* **Task brief**
Print, exactly as they appear, only the lines from the line that contains "((s.stand d).mode = .rolling" through the end of the listing.

* **Material for this exercise**

########

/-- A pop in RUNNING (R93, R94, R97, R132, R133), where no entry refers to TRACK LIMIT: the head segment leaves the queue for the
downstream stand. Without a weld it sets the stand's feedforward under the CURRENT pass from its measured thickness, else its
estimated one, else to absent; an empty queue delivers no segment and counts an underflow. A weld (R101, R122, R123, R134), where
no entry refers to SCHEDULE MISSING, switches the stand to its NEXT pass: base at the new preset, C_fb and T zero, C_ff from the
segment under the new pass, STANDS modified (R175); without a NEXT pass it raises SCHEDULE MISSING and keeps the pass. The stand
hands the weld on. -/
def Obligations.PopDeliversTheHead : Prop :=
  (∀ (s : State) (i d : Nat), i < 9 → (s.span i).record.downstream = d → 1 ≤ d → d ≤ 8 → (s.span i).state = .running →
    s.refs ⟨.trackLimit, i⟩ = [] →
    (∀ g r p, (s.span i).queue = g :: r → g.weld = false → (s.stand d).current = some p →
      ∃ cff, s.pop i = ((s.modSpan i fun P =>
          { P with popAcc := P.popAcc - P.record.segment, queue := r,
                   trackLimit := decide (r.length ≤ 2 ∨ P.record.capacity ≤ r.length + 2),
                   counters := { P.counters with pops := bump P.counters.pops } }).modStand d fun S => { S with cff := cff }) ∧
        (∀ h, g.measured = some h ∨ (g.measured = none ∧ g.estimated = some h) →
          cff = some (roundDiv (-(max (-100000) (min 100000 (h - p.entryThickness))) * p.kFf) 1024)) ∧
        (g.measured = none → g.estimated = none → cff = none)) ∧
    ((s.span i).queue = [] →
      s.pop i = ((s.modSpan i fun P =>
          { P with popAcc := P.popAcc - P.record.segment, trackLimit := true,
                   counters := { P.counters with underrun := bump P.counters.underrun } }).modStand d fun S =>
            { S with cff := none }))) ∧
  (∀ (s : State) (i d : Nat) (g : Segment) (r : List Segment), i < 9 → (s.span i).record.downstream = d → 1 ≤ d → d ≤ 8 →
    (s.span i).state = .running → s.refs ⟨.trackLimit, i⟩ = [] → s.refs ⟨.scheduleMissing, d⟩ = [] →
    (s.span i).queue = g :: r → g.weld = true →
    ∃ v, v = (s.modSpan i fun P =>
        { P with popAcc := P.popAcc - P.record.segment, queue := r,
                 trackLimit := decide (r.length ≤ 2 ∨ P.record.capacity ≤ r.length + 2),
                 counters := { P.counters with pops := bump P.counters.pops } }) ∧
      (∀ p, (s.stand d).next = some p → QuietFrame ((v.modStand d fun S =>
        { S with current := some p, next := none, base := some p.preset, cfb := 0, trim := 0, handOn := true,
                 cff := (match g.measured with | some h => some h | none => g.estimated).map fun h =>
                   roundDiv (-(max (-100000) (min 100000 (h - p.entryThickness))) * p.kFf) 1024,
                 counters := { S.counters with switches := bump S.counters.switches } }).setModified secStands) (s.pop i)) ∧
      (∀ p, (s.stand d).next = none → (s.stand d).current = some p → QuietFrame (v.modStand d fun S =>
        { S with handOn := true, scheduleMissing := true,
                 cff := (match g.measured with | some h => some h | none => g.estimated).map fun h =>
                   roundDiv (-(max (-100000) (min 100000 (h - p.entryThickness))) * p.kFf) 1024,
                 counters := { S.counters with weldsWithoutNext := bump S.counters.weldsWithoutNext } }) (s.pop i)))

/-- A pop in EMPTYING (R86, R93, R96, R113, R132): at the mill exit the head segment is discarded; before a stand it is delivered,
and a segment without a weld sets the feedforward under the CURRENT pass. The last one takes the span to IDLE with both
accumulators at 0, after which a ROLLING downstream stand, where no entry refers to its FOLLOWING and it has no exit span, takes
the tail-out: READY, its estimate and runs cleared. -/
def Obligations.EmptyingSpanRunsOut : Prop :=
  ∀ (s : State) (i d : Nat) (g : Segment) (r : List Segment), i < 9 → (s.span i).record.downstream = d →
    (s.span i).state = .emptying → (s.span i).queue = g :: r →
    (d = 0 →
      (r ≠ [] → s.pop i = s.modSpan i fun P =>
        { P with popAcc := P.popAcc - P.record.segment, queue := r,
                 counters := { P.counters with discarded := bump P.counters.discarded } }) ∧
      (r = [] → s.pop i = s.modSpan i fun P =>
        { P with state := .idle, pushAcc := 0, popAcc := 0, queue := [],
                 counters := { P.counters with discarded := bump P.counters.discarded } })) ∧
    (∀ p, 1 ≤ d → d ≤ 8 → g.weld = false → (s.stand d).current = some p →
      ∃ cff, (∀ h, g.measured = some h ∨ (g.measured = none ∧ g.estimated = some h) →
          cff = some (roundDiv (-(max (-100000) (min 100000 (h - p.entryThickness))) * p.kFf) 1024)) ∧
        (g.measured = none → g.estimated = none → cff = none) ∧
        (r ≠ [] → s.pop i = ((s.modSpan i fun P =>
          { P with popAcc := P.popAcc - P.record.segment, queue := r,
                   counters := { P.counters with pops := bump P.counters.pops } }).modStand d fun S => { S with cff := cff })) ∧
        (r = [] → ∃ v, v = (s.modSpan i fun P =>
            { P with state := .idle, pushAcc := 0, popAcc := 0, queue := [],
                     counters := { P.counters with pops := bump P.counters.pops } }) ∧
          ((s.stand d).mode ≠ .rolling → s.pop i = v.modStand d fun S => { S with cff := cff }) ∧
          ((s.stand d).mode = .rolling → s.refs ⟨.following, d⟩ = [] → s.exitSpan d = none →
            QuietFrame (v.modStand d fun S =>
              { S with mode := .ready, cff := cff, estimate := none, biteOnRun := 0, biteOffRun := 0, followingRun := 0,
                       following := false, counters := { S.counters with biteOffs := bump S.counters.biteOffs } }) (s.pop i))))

########

* **Exercise output**
          ((s.stand d).mode = .rolling → s.refs ⟨.following, d⟩ = [] → s.exitSpan d = none →
            QuietFrame (v.modStand d fun S =>
              { S with mode := .ready, cff := cff, estimate := none, biteOnRun := 0, biteOffRun := 0, followingRun := 0,
                       following := false, counters := { S.counters with biteOffs := bump S.counters.biteOffs } }) (s.pop i))))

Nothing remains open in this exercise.